@[simp] theorem logAt_freeCtr (s : Block) (m : Master) (idx code sev a0 a1 a2 : Nat) : (s.logAt m idx code sev a0 a1 a2).freeCtr = s.freeCtr := by
  obtain ⟨_, _, h⟩ := s.logAt_eq m idx code sev a0 a1 a2; rw [h]
@[simp] theorem logAt_lt (s : Block) (m : Master) (idx code sev a0 a1 a2 : Nat) : (s.logAt m idx code sev a0 a1 a2).lt = s.lt := by
  obtain ⟨_, _, h⟩ := s.logAt_eq m idx code sev a0 a1 a2; rw [h]
@[simp] theorem logAt_ltFrac (s : Block) (m : Master) (idx code sev a0 a1 a2 : Nat) : (s.logAt m idx code sev a0 a1 a2).ltFrac = s.ltFrac := by
  obtain ⟨_, _, h⟩ := s.logAt_eq m idx code sev a0 a1 a2; rw [h]
@[simp] theorem logAt_devAddr (s : Block) (m : Master) (idx code sev a0 a1 a2 : Nat) : (s.logAt m idx code sev a0 a1 a2).devAddr = s.devAddr := by
  obtain ⟨_, _, h⟩ := s.logAt_eq m idx code sev a0 a1 a2; rw [h]
@[simp] theorem logAt_staged (s : Block) (m : Master) (idx code sev a0 a1 a2 : Nat) : (s.logAt m idx code sev a0 a1 a2).staged = s.staged := by
  obtain ⟨_, _, h⟩ := s.logAt_eq m idx code sev a0 a1 a2; rw [h]
@[simp] theorem logAt_commits (s : Block) (m : Master) (idx code sev a0 a1 a2 : Nat) : (s.logAt m idx code sev a0 a1 a2).commits = s.commits := by
  obtain ⟨_, _, h⟩ := s.logAt_eq m idx code sev a0 a1 a2; rw [h]
@[simp] theorem logAt_sram (s : Block) (m : Master) (idx code sev a0 a1 a2 : Nat) : (s.logAt m idx code sev a0 a1 a2).sram = s.sram := by
  obtain ⟨_, _, h⟩ := s.logAt_eq m idx code sev a0 a1 a2; rw [h]
@[simp] theorem logAt_evt (s : Block) (m : Master) (idx code sev a0 a1 a2 : Nat) : (s.logAt m idx code sev a0 a1 a2).evt = s.evt := by
  obtain ⟨_, _, h⟩ := s.logAt_eq m idx code sev a0 a1 a2; rw [h]
@[simp] theorem logAt_boot (s : Block) (m : Master) (idx code sev a0 a1 a2 : Nat) : (s.logAt m idx code sev a0 a1 a2).boot = s.boot := by
  obtain ⟨_, _, h⟩ := s.logAt_eq m idx code sev a0 a1 a2; rw [h]
@[simp] theorem logAt_fuses (s : Block) (m : Master) (idx code sev a0 a1 a2 : Nat) : (s.logAt m idx code sev a0 a1 a2).fuses = s.fuses := by
  obtain ⟨_, _, h⟩ := s.logAt_eq m idx code sev a0 a1 a2; rw [h]
@[simp] theorem logAt_clk (s : Block) (m : Master) (idx code sev a0 a1 a2 : Nat) : (s.logAt m idx code sev a0 a1 a2).clk = s.clk := by
  obtain ⟨_, _, h⟩ := s.logAt_eq m idx code sev a0 a1 a2; rw [h]
@[simp] theorem logAt_flash (s : Block) (m : Master) (idx code sev a0 a1 a2 : Nat) : (s.logAt m idx code sev a0 a1 a2).flash = s.flash := by
  obtain ⟨_, _, h⟩ := s.logAt_eq m idx code sev a0 a1 a2; rw [h]
@[simp] theorem logAt_host (s : Block) (m : Master) (idx code sev a0 a1 a2 : Nat) : (s.logAt m idx code sev a0 a1 a2).host = s.host := by
  obtain ⟨_, _, h⟩ := s.logAt_eq m idx code sev a0 a1 a2; rw [h]
@[simp] theorem logAt_dma (s : Block) (m : Master) (idx code sev a0 a1 a2 : Nat) : (s.logAt m idx code sev a0 a1 a2).dma = s.dma := by
  obtain ⟨_, _, h⟩ := s.logAt_eq m idx code sev a0 a1 a2; rw [h]
@[simp] theorem logAt_mbx (s : Block) (m : Master) (idx code sev a0 a1 a2 : Nat) : (s.logAt m idx code sev a0 a1 a2).mbx = s.mbx := by
  obtain ⟨_, _, h⟩ := s.logAt_eq m idx code sev a0 a1 a2; rw [h]
@[simp] theorem logAt_tag (s : Block) (m : Master) (idx code sev a0 a1 a2 : Nat) : (s.logAt m idx code sev a0 a1 a2).tag = s.tag := by
  obtain ⟨_, _, h⟩ := s.logAt_eq m idx code sev a0 a1 a2; rw [h]
@[simp] theorem logAt_gov (s : Block) (m : Master) (idx code sev a0 a1 a2 : Nat) : (s.logAt m idx code sev a0 a1 a2).gov = s.gov := by
  obtain ⟨_, _, h⟩ := s.logAt_eq m idx code sev a0 a1 a2; rw [h]
@[simp] theorem logAt_thm (s : Block) (m : Master) (idx code sev a0 a1 a2 : Nat) : (s.logAt m idx code sev a0 a1 a2).thm = s.thm := by
  obtain ⟨_, _, h⟩ := s.logAt_eq m idx code sev a0 a1 a2; rw [h]
@[simp] theorem logAt_ser (s : Block) (m : Master) (idx code sev a0 a1 a2 : Nat) : (s.logAt m idx code sev a0 a1 a2).ser = s.ser := by
  obtain ⟨_, _, h⟩ := s.logAt_eq m idx code sev a0 a1 a2; rw [h]
@[simp] theorem logAt_camps (s : Block) (m : Master) (idx code sev a0 a1 a2 : Nat) : (s.logAt m idx code sev a0 a1 a2).camps = s.camps := by
  obtain ⟨_, _, h⟩ := s.logAt_eq m idx code sev a0 a1 a2; rw [h]
@[simp] theorem logAt_trig (s : Block) (m : Master) (idx code sev a0 a1 a2 : Nat) : (s.logAt m idx code sev a0 a1 a2).trig = s.trig := by
  obtain ⟨_, _, h⟩ := s.logAt_eq m idx code sev a0 a1 a2; rw [h]
@[simp] theorem logAt_time (s : Block) (m : Master) (idx code sev a0 a1 a2 : Nat) : (s.logAt m idx code sev a0 a1 a2).time = s.time := by
  obtain ⟨_, _, h⟩ := s.logAt_eq m idx code sev a0 a1 a2; rw [h]
@[simp] theorem logAt_ring (s : Block) (m : Master) (idx code sev a0 a1 a2 : Nat) : (s.logAt m idx code sev a0 a1 a2).ring = s.ring := by
  obtain ⟨_, _, h⟩ := s.logAt_eq m idx code sev a0 a1 a2; rw [h]
@[simp] theorem logAt_sense (s : Block) (m : Master) (idx code sev a0 a1 a2 : Nat) : (s.logAt m idx code sev a0 a1 a2).sense = s.sense := by
  obtain ⟨_, _, h⟩ := s.logAt_eq m idx code sev a0 a1 a2; rw [h]
@[simp] theorem logAt_web (s : Block) (m : Master) (idx code sev a0 a1 a2 : Nat) : (s.logAt m idx code sev a0 a1 a2).web = s.web := by
  obtain ⟨_, _, h⟩ := s.logAt_eq m idx code sev a0 a1 a2; rw [h]
@[simp] theorem logAt_ctxs (s : Block) (m : Master) (idx code sev a0 a1 a2 : Nat) : (s.logAt m idx code sev a0 a1 a2).ctxs = s.ctxs := by
  obtain ⟨_, _, h⟩ := s.logAt_eq m idx code sev a0 a1 a2; rw [h]
@[simp] theorem logAt_stitch (s : Block) (m : Master) (idx code sev a0 a1 a2 : Nat) : (s.logAt m idx code sev a0 a1 a2).stitch = s.stitch := by
  obtain ⟨_, _, h⟩ := s.logAt_eq m idx code sev a0 a1 a2; rw [h]
@[simp] theorem logAt_dmc (s : Block) (m : Master) (idx code sev a0 a1 a2 : Nat) : (s.logAt m idx code sev a0 a1 a2).dmc = s.dmc := by
  obtain ⟨_, _, h⟩ := s.logAt_eq m idx code sev a0 a1 a2; rw [h]
@[simp] theorem logAt_refs (s : Block) (m : Master) (idx code sev a0 a1 a2 : Nat) : (s.logAt m idx code sev a0 a1 a2).refs = s.refs := by
  obtain ⟨_, _, h⟩ := s.logAt_eq m idx code sev a0 a1 a2; rw [h]
@[simp] theorem logAt_tango (s : Block) (m : Master) (idx code sev a0 a1 a2 : Nat) : (s.logAt m idx code sev a0 a1 a2).tango = s.tango := by
  obtain ⟨_, _, h⟩ := s.logAt_eq m idx code sev a0 a1 a2; rw [h]
@[simp] theorem logAt_seg (s : Block) (m : Master) (idx code sev a0 a1 a2 : Nat) : (s.logAt m idx code sev a0 a1 a2).seg = s.seg := by
  obtain ⟨_, _, h⟩ := s.logAt_eq m idx code sev a0 a1 a2; rw [h]
@[simp] theorem logAt_axes (s : Block) (m : Master) (idx code sev a0 a1 a2 : Nat) : (s.logAt m idx code sev a0 a1 a2).axes = s.axes := by
  obtain ⟨_, _, h⟩ := s.logAt_eq m idx code sev a0 a1 a2; rw [h]
@[simp] theorem logAt_cal (s : Block) (m : Master) (idx code sev a0 a1 a2 : Nat) : (s.logAt m idx code sev a0 a1 a2).cal = s.cal := by
  obtain ⟨_, _, h⟩ := s.logAt_eq m idx code sev a0 a1 a2; rw [h]
@[simp] theorem logAt_out (s : Block) (m : Master) (idx code sev a0 a1 a2 : Nat) : (s.logAt m idx code sev a0 a1 a2).out = s.out := by
  obtain ⟨_, _, h⟩ := s.logAt_eq m idx code sev a0 a1 a2; rw [h]

/-! ## log -/

theorem log_eq (s : Block) (u : UnitId) (code sev a0 a1 a2 : Nat) :
    ∃ re' er', s.log u code sev a0 a1 a2 = { s with regs := re', errlog := er' } := by
  exact logAt_eq s _ _ code sev a0 a1 a2

@[simp] theorem log_freeCtr (s : Block) (u : UnitId) (code sev a0 a1 a2 : Nat) : (s.log u code sev a0 a1 a2).freeCtr = s.freeCtr := by
  obtain ⟨_, _, h⟩ := s.log_eq u code sev a0 a1 a2; rw [h]
@[simp] theorem log_lt (s : Block) (u : UnitId) (code sev a0 a1 a2 : Nat) : (s.log u code sev a0 a1 a2).lt = s.lt := by
  obtain ⟨_, _, h⟩ := s.log_eq u code sev a0 a1 a2; rw [h]
@[simp] theorem log_ltFrac (s : Block) (u : UnitId) (code sev a0 a1 a2 : Nat) : (s.log u code sev a0 a1 a2).ltFrac = s.ltFrac := by
  obtain ⟨_, _, h⟩ := s.log_eq u code sev a0 a1 a2; rw [h]
@[simp] theorem log_devAddr (s : Block) (u : UnitId) (code sev a0 a1 a2 : Nat) : (s.log u code sev a0 a1 a2).devAddr = s.devAddr := by
  obtain ⟨_, _, h⟩ := s.log_eq u code sev a0 a1 a2; rw [h]
@[simp] theorem log_staged (s : Block) (u : UnitId) (code sev a0 a1 a2 : Nat) : (s.log u code sev a0 a1 a2).staged = s.staged := by
  obtain ⟨_, _, h⟩ := s.log_eq u code sev a0 a1 a2; rw [h]
@[simp] theorem log_commits (s : Block) (u : UnitId) (code sev a0 a1 a2 : Nat) : (s.log u code sev a0 a1 a2).commits = s.commits := by
  obtain ⟨_, _, h⟩ := s.log_eq u code sev a0 a1 a2; rw [h]
@[simp] theorem log_sram (s : Block) (u : UnitId) (code sev a0 a1 a2 : Nat) : (s.log u code sev a0 a1 a2).sram = s.sram := by
  obtain ⟨_, _, h⟩ := s.log_eq u code sev a0 a1 a2; rw [h]
@[simp] theorem log_evt (s : Block) (u : UnitId) (code sev a0 a1 a2 : Nat) : (s.log u code sev a0 a1 a2).evt = s.evt := by
  obtain ⟨_, _, h⟩ := s.log_eq u code sev a0 a1 a2; rw [h]
@[simp] theorem log_boot (s : Block) (u : UnitId) (code sev a0 a1 a2 : Nat) : (s.log u code sev a0 a1 a2).boot = s.boot := by
  obtain ⟨_, _, h⟩ := s.log_eq u code sev a0 a1 a2; rw [h]
@[simp] theorem log_fuses (s : Block) (u : UnitId) (code sev a0 a1 a2 : Nat) : (s.log u code sev a0 a1 a2).fuses = s.fuses := by
  obtain ⟨_, _, h⟩ := s.log_eq u code sev a0 a1 a2; rw [h]
@[simp] theorem log_clk (s : Block) (u : UnitId) (code sev a0 a1 a2 : Nat) : (s.log u code sev a0 a1 a2).clk = s.clk := by
  obtain ⟨_, _, h⟩ := s.log_eq u code sev a0 a1 a2; rw [h]
@[simp] theorem log_flash (s : Block) (u : UnitId) (code sev a0 a1 a2 : Nat) : (s.log u code sev a0 a1 a2).flash = s.flash := by
  obtain ⟨_, _, h⟩ := s.log_eq u code sev a0 a1 a2; rw [h]
@[simp] theorem log_host (s : Block) (u : UnitId) (code sev a0 a1 a2 : Nat) : (s.log u code sev a0 a1 a2).host = s.host := by
  obtain ⟨_, _, h⟩ := s.log_eq u code sev a0 a1 a2; rw [h]
@[simp] theorem log_dma (s : Block) (u : UnitId) (code sev a0 a1 a2 : Nat) : (s.log u code sev a0 a1 a2).dma = s.dma := by
  obtain ⟨_, _, h⟩ := s.log_eq u code sev a0 a1 a2; rw [h]
@[simp] theorem log_mbx (s : Block) (u : UnitId) (code sev a0 a1 a2 : Nat) : (s.log u code sev a0 a1 a2).mbx = s.mbx := by
  obtain ⟨_, _, h⟩ := s.log_eq u code sev a0 a1 a2; rw [h]
@[simp] theorem log_tag (s : Block) (u : UnitId) (code sev a0 a1 a2 : Nat) : (s.log u code sev a0 a1 a2).tag = s.tag := by
  obtain ⟨_, _, h⟩ := s.log_eq u code sev a0 a1 a2; rw [h]
@[simp] theorem log_gov (s : Block) (u : UnitId) (code sev a0 a1 a2 : Nat) : (s.log u code sev a0 a1 a2).gov = s.gov := by
  obtain ⟨_, _, h⟩ := s.log_eq u code sev a0 a1 a2; rw [h]
@[simp] theorem log_thm (s : Block) (u : UnitId) (code sev a0 a1 a2 : Nat) : (s.log u code sev a0 a1 a2).thm = s.thm := by
  obtain ⟨_, _, h⟩ := s.log_eq u code sev a0 a1 a2; rw [h]
@[simp] theorem log_ser (s : Block) (u : UnitId) (code sev a0 a1 a2 : Nat) : (s.log u code sev a0 a1 a2).ser = s.ser := by
  obtain ⟨_, _, h⟩ := s.log_eq u code sev a0 a1 a2; rw [h]
@[simp] theorem log_camps (s : Block) (u : UnitId) (code sev a0 a1 a2 : Nat) : (s.log u code sev a0 a1 a2).camps = s.camps := by
  obtain ⟨_, _, h⟩ := s.log_eq u code sev a0 a1 a2; rw [h]
@[simp] theorem log_trig (s : Block) (u : UnitId) (code sev a0 a1 a2 : Nat) : (s.log u code sev a0 a1 a2).trig = s.trig := by
  obtain ⟨_, _, h⟩ := s.log_eq u code sev a0 a1 a2; rw [h]
@[simp] theorem log_time (s : Block) (u : UnitId) (code sev a0 a1 a2 : Nat) : (s.log u code sev a0 a1 a2).time = s.time := by
  obtain ⟨_, _, h⟩ := s.log_eq u code sev a0 a1 a2; rw [h]
@[simp] theorem log_ring (s : Block) (u : UnitId) (code sev a0 a1 a2 : Nat) : (s.log u code sev a0 a1 a2).ring = s.ring := by
  obtain ⟨_, _, h⟩ := s.log_eq u code sev a0 a1 a2; rw [h]
@[simp] theorem log_sense (s : Block) (u : UnitId) (code sev a0 a1 a2 : Nat) : (s.log u code sev a0 a1 a2).sense = s.sense := by
  obtain ⟨_, _, h⟩ := s.log_eq u code sev a0 a1 a2; rw [h]
@[simp] theorem log_web (s : Block) (u : UnitId) (code sev a0 a1 a2 : Nat) : (s.log u code sev a0 a1 a2).web = s.web := by
  obtain ⟨_, _, h⟩ := s.log_eq u code sev a0 a1 a2; rw [h]
@[simp] theorem log_ctxs (s : Block) (u : UnitId) (code sev a0 a1 a2 : Nat) : (s.log u code sev a0 a1 a2).ctxs = s.ctxs := by
  obtain ⟨_, _, h⟩ := s.log_eq u code sev a0 a1 a2; rw [h]
@[simp] theorem log_stitch (s : Block) (u : UnitId) (code sev a0 a1 a2 : Nat) : (s.log u code sev a0 a1 a2).stitch = s.stitch := by
  obtain ⟨_, _, h⟩ := s.log_eq u code sev a0 a1 a2; rw [h]
@[simp] theorem log_dmc (s : Block) (u : UnitId) (code sev a0 a1 a2 : Nat) : (s.log u code sev a0 a1 a2).dmc = s.dmc := by
  obtain ⟨_, _, h⟩ := s.log_eq u code sev a0 a1 a2; rw [h]
@[simp] theorem log_refs (s : Block) (u : UnitId) (code sev a0 a1 a2 : Nat) : (s.log u code sev a0 a1 a2).refs = s.refs := by
  obtain ⟨_, _, h⟩ := s.log_eq u code sev a0 a1 a2; rw [h]
@[simp] theorem log_tango (s : Block) (u : UnitId) (code sev a0 a1 a2 : Nat) : (s.log u code sev a0 a1 a2).tango = s.tango := by
  obtain ⟨_, _, h⟩ := s.log_eq u code sev a0 a1 a2; rw [h]
@[simp] theorem log_seg (s : Block) (u : UnitId) (code sev a0 a1 a2 : Nat) : (s.log u code sev a0 a1 a2).seg = s.seg := by
  obtain ⟨_, _, h⟩ := s.log_eq u code sev a0 a1 a2; rw [h]
@[simp] theorem log_axes (s : Block) (u : UnitId) (code sev a0 a1 a2 : Nat) : (s.log u code sev a0 a1 a2).axes = s.axes := by
  obtain ⟨_, _, h⟩ := s.log_eq u code sev a0 a1 a2; rw [h]
@[simp] theorem log_cal (s : Block) (u : UnitId) (code sev a0 a1 a2 : Nat) : (s.log u code sev a0 a1 a2).cal = s.cal := by
  obtain ⟨_, _, h⟩ := s.log_eq u code sev a0 a1 a2; rw [h]
@[simp] theorem log_out (s : Block) (u : UnitId) (code sev a0 a1 a2 : Nat) : (s.log u code sev a0 a1 a2).out = s.out := by
  obtain ⟨_, _, h⟩ := s.log_eq u code sev a0 a1 a2; rw [h]

/-! ## logBy -/

theorem logBy_eq (s : Block) (m : Master) (u : UnitId) (code sev a0 a1 a2 : Nat) :
    ∃ re' er', s.logBy m u code sev a0 a1 a2 = { s with regs := re', errlog := er' } := by
  exact logAt_eq s _ _ code sev a0 a1 a2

........

> What the exercise asks:
Count every line above that holds the word "commits", and state the number and nothing more.

> Finished task:
2